• _Assigned task_
Filter these entries so that only lines with the word "srchWord" remain.

• _Data section_
-- ==== Sys2Proof/Machine/Regs.lean ====
section
/-! DEFINITION. The registers of BAR0 (R467), written out from the register tables of every chapter of spec/:
one named field per table row, and one descriptor per 64-bit word (array bounds, the masks of R11, the reset value). -/

namespace Sys2Proof.Machine

/-- A field of a register: BAR0 byte offset, distance between array elements, lowest bit, width. -/
structure Fld where
  off : Nat
  stride : Nat
  lo : Nat
  width : Nat
  deriving DecidableEq, Repr

/-- A register of BAR0 or an array of them: first offset, two array counts and strides, the bits of each type of R11
(`rw` holds RW, RWL and RWS bits), whether it is a counter of R437, and the value the table gives for reset. -/
structure RegDesc where
  off : Nat
  n1 : Nat
  s1 : Nat
  n2 : Nat
  s2 : Nat
  rw : Nat
  w1c : Nat
  wo : Nat
  rwl : Nat
  rws : Nat
  ctr : Bool
  rst : Nat
  deriving DecidableEq, Repr

namespace F
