-- ==== Sys2Proof/Machine/TArb.lean ====
section
/-! DEFINITION. Types of the arbiters (R375 to R381). -/

namespace Sys2Proof.Machine

/-- A request at an arbiter: requester number, arrival stamp (R375), background; nanoseconds waited behind a holder up to
`mark` (R380); decisions lost in a row; forced; the back-off period reached and the end of a back-off (R381). -/
structure ArbReq where
  num : Nat
  stamp : Nat
  bg : Bool
  waited : Nat
  mark : Nat
  losses : Nat
  forced : Bool
  period : Nat
  until_ : Option Nat
  deriving DecidableEq, Repr

/-- An arbiter: the holder of the grant and whether it won by force, the parked owner (R377), the requests waiting. -/
structure Arb where
  holder : Option ArbReq
  byForce : Bool
  parked : Option Nat
  waiting : List ArbReq
  deriving DecidableEq, Repr

end Sys2Proof.Machine
end

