-- ==== Sys2Proof/Machine/Search.lean ====
section
/-! DEFINITION. The search unit (R366 to R374) and the search instructions (R88, R89). -/

namespace Sys2Proof.Machine

/-- Is a bank usable: INIT_DONE and not in OFF (R373, R374)? -/
def State.bankReady (s : State) (bank : Nat) : Bool :=
  (if bank = 0 then s.flag F.SRCH_STATUS_INIT_DONE0 else s.flag F.SRCH_STATUS_INIT_DONE1) &&
    decide (s.domState (61 + bank) ≠ 3)

/-- An entry that cannot be recovered (R372). -/
def State.entryLost (s : State) (bank i : Nat) : State :=
  let s := s.ctr F.SRCH_DOUBLE_CTR
  if bank = 0 then s.raise 0x088 i
  else
    let s := (s.setSent 1 i { s.sent 1 i with valid := false, badParity := false }).putShadow 1 i
    ((s.wr F.SRCH_FAULT_INDEX i).setFlag F.SRCH_FAULT_VALID).raise 0x087 i

/-- Repair an entry that failed its parity from its shadow, or lose it (R370). -/
def State.repair (s : State) (bank i : Nat) : State :=
  let s := s.eccCorrect 0 (s.shadowAddr bank i) 64
  match s.getShadow bank i with
  | some e => ((s.setSent bank i e).ctr F.SRCH_REPAIRS_CTR).raise 0x085 (i + bankSize * bank)
  | none => s.entryLost bank i

/-- Entries of a bank that fail their parity. -/
def State.badEntries (s : State) (bank : Nat) : List Nat :=
  (s.srch.filter (fun p => decide (p.1 / bankSize = bank) && p.2.badParity)).map (fun p => p.1 % bankSize)

/-- Repair before a search completes (R370). -/
def State.repairBank (s : State) (bank : Nat) : State := foldSt (fun i (s : State) => s.repair bank i) (s.badEntries bank) s

/-- Does an entry match a key (R366)? -/
def SEntry.matches (e : SEntry) (key : BitVec 160) : Bool := e.valid && decide ((e.value ^^^ key) &&& e.mask = 0)

/-- Indices of a bank that match a key, lowest first, from `lo` upward. -/
def State.srchHits (s : State) (bank : Nat) (key : BitVec 160) (lo : Nat) : List Nat :=
  (s.srch.filter (fun p => decide (p.1 / bankSize = bank ∧ lo ≤ p.1 % bankSize) && p.2.matches key)).map
    (fun p => p.1 % bankSize)

/-- The search result word (R88). -/
def srchWord (bank : Nat) : List Nat → Word
  | [] => 0
  | i :: rest => BitVec.ofNat 64 (i + bank * 2 ^ 15 + b2n (!rest.isEmpty) * 2 ^ 62 + 2 ^ 63)

/-- The lowest index of a bank that holds no valid entry, from `k` up. -/
def State.srchFree (s : State) (bank : Nat) : Nat → Nat → Option Nat
  | 0, _ => none
  | n + 1, k =>
    if bankSize ≤ k then none else if (s.sent bank k).valid then State.srchFree s bank n (k + 1) else some k

/-- A free entry of bank 0 (R367). -/
def State.ifwFree (s : State) : Option Nat := s.srchFree 0 (s.srch.length + 1) 0

/-! Instructions. -/

/-- ILLEGAL with the instruction word. -/
def Body.illegal (s : State) (w : BitVec 32) : Body := .trap s vecIllegal (w.setWidth 64)

/-- PRIV with the instruction word. -/
def Body.priv (s : State) (w : BitVec 32) : Body := .trap s vecPriv (w.setWidth 64)

/-- Do registers r to r + k - 1 lie within g1 to g31 (R73)? -/
def groupOk (r k : Nat) : Bool := decide (1 ≤ r ∧ r + k ≤ 32)

/-- A 160-bit operand in g[r] to g[r + 2]. -/
def State.key160 (s : State) (t r : Nat) : BitVec 160 :=
  BitVec.ofNat 160 ((s.g t r).toNat + (s.g t (r + 1)).toNat * 2 ^ 64 + (s.g t (r + 2)).toNat % 2 ^ 32 * 2 ^ 128)

/-- An access wakes a bank in RETAIN (R374). -/
def State.bankTouch (s : State) (bank : Nat) : State := if s.domState (61 + bank) = 2 then s.domWake (61 + bank) else s

/-- SRCH.FIND (R88). -/
def srchFindBody (t : Nat) (bank rd rs1 : Nat) (w : BitVec 32) (s : State) : Body :=
  if !groupOk rs1 3 then .illegal s w
  else
    let key := s.key160 t rs1
    let s := s.bankTouch bank
    if !s.bankReady bank then
      (s.updThread t (fun th => { th with iter := some { bank := bank, key := key, last := none } })).put t rd 0
    else
      let s := (s.repairBank bank).ctr F.SRCH_FINDS_CTR
      let h := s.srchHits bank key 0
      (s.updThread t (fun th => { th with iter := some { bank := bank, key := key, last := h.head? } })).put t rd
        (srchWord bank h)

/-- SRCH.FIND. -/
def execSrchFind (t : BitVec 8) (bank : BitVec 1) (rd rs1 : BitVec 5) (s : State) : Res :=
  .next (s.issue t.toNat (srchFindBody t.toNat bank.toNat rd.toNat rs1.toNat (encQ 0x31 rd rs1 0 0x00 bank.toNat)))

/-- SRCH.NEXT (R89). -/
def srchNextBody (t : Nat) (rd : Nat) (s : State) : Body :=
  match (s.thread t).iter with
  | none => s.put t rd 0
  | some it =>
    let s := s.bankTouch it.bank
    if !s.bankReady it.bank then s.put t rd 0
    else
      let s := (s.repairBank it.bank).ctr F.SRCH_NEXTS_CTR
      let h := s.srchHits it.bank it.key ((it.last.map (· + 1)).getD 0)
      let s := match h with
        | [] => s
        | i :: _ => s.updThread t (fun th => { th with iter := some { it with last := some i } })
      s.put t rd (srchWord it.bank h)

/-- SRCH.NEXT. -/
def execSrchNext (t : BitVec 8) (rd : BitVec 5) (s : State) : Res :=
  .next (s.issue t.toNat (srchNextBody t.toNat rd.toNat))

/-- May the thread write the bank (R367)? -/
def State.mayWriteBank (s : State) (t bank : Nat) : Bool :=
  (s.thread t).keeper || (decide (bank = 1) && s.flag F.SRCH_CTL_HWR1)

/-- Write or clear an entry of a bank on behalf of firmware: rd = 1, or 0 where it is refused (R367, R373). -/
def State.fwSrchPut (s : State) (t rd bank i : Nat) (e : SEntry) : Body :=
  let s := s.bankTouch bank
  if bank = 0 || !s.bankReady 1 then s.put t rd 0 else (s.srchPut 1 i e).put t rd 1

/-- SRCH.WR (R88). -/
def execSrchWr (t : BitVec 8) (bank : BitVec 1) (rd rs1 rs2 : BitVec 5) (s : State) : Res :=
  let w := encQ 0x31 rd rs1 rs2 0x02 bank.toNat
  .next (s.issue t.toNat (fun s =>
    if !s.mayWriteBank t.toNat bank.toNat then .priv s w
    else if !groupOk rs1.toNat 6 then .illegal s w
    else s.fwSrchPut t.toNat rd.toNat bank.toNat ((s.g t.toNat rs2.toNat).toNat % bankSize)
      { value := s.key160 t.toNat rs1.toNat, mask := s.key160 t.toNat (rs1.toNat + 3), valid := true, wcount := 0,
        badParity := false }))

/-- SRCH.CLR (R88). -/
def execSrchClr (t : BitVec 8) (rd rs2 : BitVec 5) (s : State) : Res :=
  let w := encQ 0x31 rd 0 rs2 0x03 0
  .next (s.issue t.toNat (fun s =>
    let x := (s.g t.toNat rs2.toNat).toNat
    let bank := bitsOf x 15 1
    if !s.mayWriteBank t.toNat bank then .priv s w
    else s.fwSrchPut t.toNat rd.toNat bank (x % bankSize) { s.sent bank (x % bankSize) with valid := false }))

/-- SRCH.RD (R88): VALUE in g[rd] to g[rd + 2], MASK in g[rd + 3] to g[rd + 5], VALID in g[rd + 6]. -/
def execSrchRd (t : BitVec 8) (rd rs2 : BitVec 5) (s : State) : Res :=
  let w := encQ 0x31 rd 0 rs2 0x04 0
  .next (s.issue t.toNat (fun s =>
    if !(s.thread t.toNat).keeper then .priv s w
    else if !groupOk rd.toNat 7 then .illegal s w
    else
      let x := (s.g t.toNat rs2.toNat).toNat
      let s := s.bankTouch (bitsOf x 15 1)
      let e := s.sent (bitsOf x 15 1) (x % bankSize)
      let ws := fun (v : BitVec 160) =>
        [BitVec.ofNat 64 v.toNat, BitVec.ofNat 64 (bitsOf v.toNat 64 64), BitVec.ofNat 64 (bitsOf v.toNat 128 32)]
      .next (s.updThread t.toNat (fun th => th.setGs rd.toNat (ws e.value ++ ws e.mask ++ [bw e.valid])))))

/-! INIT, RESTORE and the scrubber. -/

/-- Begin an operation on a bank (R373): refused until `SRCH_SHADOW_BASE` is written. -/
def State.srchBegin (s : State) (o : SrchOp) : State :=
  if s.srchBased then
    let s := { s with srchBusy := s.srchBusy ++ [o] }
    let s := s.setFlag F.SRCH_STATUS_BUSY
    match o with
    | .init0 => s.clrFlag F.SRCH_STATUS_INIT_DONE0
    | .init1 => s.clrFlag F.SRCH_STATUS_INIT_DONE1
    | .restore1 => s
  else s

/-- SRCH_CTL.INIT0 (R373). -/
def execSrchInit0 (s : State) : Res := .next (s.srchBegin .init0)

/-- SRCH_CTL.INIT1 (R373). -/
def execSrchInit1 (s : State) : Res := .next (s.srchBegin .init1)

/-- SRCH_CTL.RESTORE1 (R373). -/
def execSrchRestore1 (s : State) : Res := .next (s.srchBegin .restore1)

/-- Clear a bank: every entry and every shadow as an invalid entry with a valid CHECK. -/
def State.srchClear (s : State) (bank : Nat) : State :=
  let s := { s with srch := s.srch.filter (fun p => decide (p.1 / bankSize ≠ bank)) }
  foldSt (fun i (s : State) => (s.eccWrite (s.shadowAddr bank i) SEntry.init.shadow).1) (List.range bankSize) s

/-- Load bank 1 from its shadows: an entry whose CHECK fails is left invalid and counted. -/
def State.srchRestore (s : State) : State :=
  let s := s.wr F.SRCH_STATUS_RESTORE_LOST 0
  foldSt (fun i (s : State) =>
    let s := s.eccCorrect 0 (s.shadowAddr 1 i) 64
    match s.getShadow 1 i with
    | some e => s.setSent 1 i e
    | none => (s.setSent 1 i SEntry.init).wr F.SRCH_STATUS_RESTORE_LOST
        (min 65535 (s.rd F.SRCH_STATUS_RESTORE_LOST + 1))) (List.range bankSize) s

/-- The operation in progress completes (R373). -/
def State.srchDone (s : State) : State :=
  match s.srchBusy with
  | [] => s
  | o :: rest =>
    let s := { s with srchBusy := rest }
    let s := if rest.isEmpty then s.clrFlag F.SRCH_STATUS_BUSY else s
    match o with
    | .init0 => (s.srchClear 0).setFlag F.SRCH_STATUS_INIT_DONE0
    | .init1 => (s.srchClear 1).setFlag F.SRCH_STATUS_INIT_DONE1
    | .restore1 => s.srchRestore

/-- INIT or RESTORE completes (R373). -/
def execSrchInitDone (s : State) : Res := .next s.srchDone

/-- The scrubber's next position. -/
def State.scrubNext (s : State) : State :=
  let i := s.rd F.SRCH_SCRUB_AT
  let b := s.rd F.SRCH_SCRUB_AT_BANK
  if i + 1 < bankSize then s.wr F.SRCH_SCRUB_AT (i + 1)
  else (s.wr F.SRCH_SCRUB_AT 0).wr F.SRCH_SCRUB_AT_BANK (1 - b)

/-- Compare an entry with its shadow (R371). An entry that equals its shadow but fails its parity, which the table of R371 does not list,
is rewritten as R370 has it (DEDUCED, assumption log 107). -/
def State.scrubEntry (s : State) (bank i : Nat) : State :=
  let s := s.eccCorrect 0 (s.shadowAddr bank i) 64
  let e := s.sent bank i
  match s.getShadow bank i with
  | some x =>
    if e.value = x.value ∧ e.mask = x.mask ∧ e.valid = x.valid ∧ e.badParity = false then s
    else ((s.setSent bank i x).ctr F.SRCH_REPAIRS_CTR).raise 0x085 (i + bankSize * bank)
  | none =>
    if e.badParity then s.entryLost bank i
    else ((s.putShadow bank i).ctr F.SRCH_SHADOW_FIX_CTR).raise 0x086 (i + bankSize * bank)

/-- The scrubber visits the next entry (R371). -/
def execSrchScrubVisit (s : State) : Res :=
  .next (if s.flag F.SRCH_CTL_SCRUB_EN && s.srchBased && s.bankReady (s.rd F.SRCH_SCRUB_AT_BANK) then
    (s.scrubEntry (s.rd F.SRCH_SCRUB_AT_BANK) (s.rd F.SRCH_SCRUB_AT)).scrubNext
  else s)

end Sys2Proof.Machine
end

• _Reply to the task_
def srchWord (bank : Nat) : List Nat → Word
        (srchWord bank h)
      s.put t rd (srchWord it.bank h)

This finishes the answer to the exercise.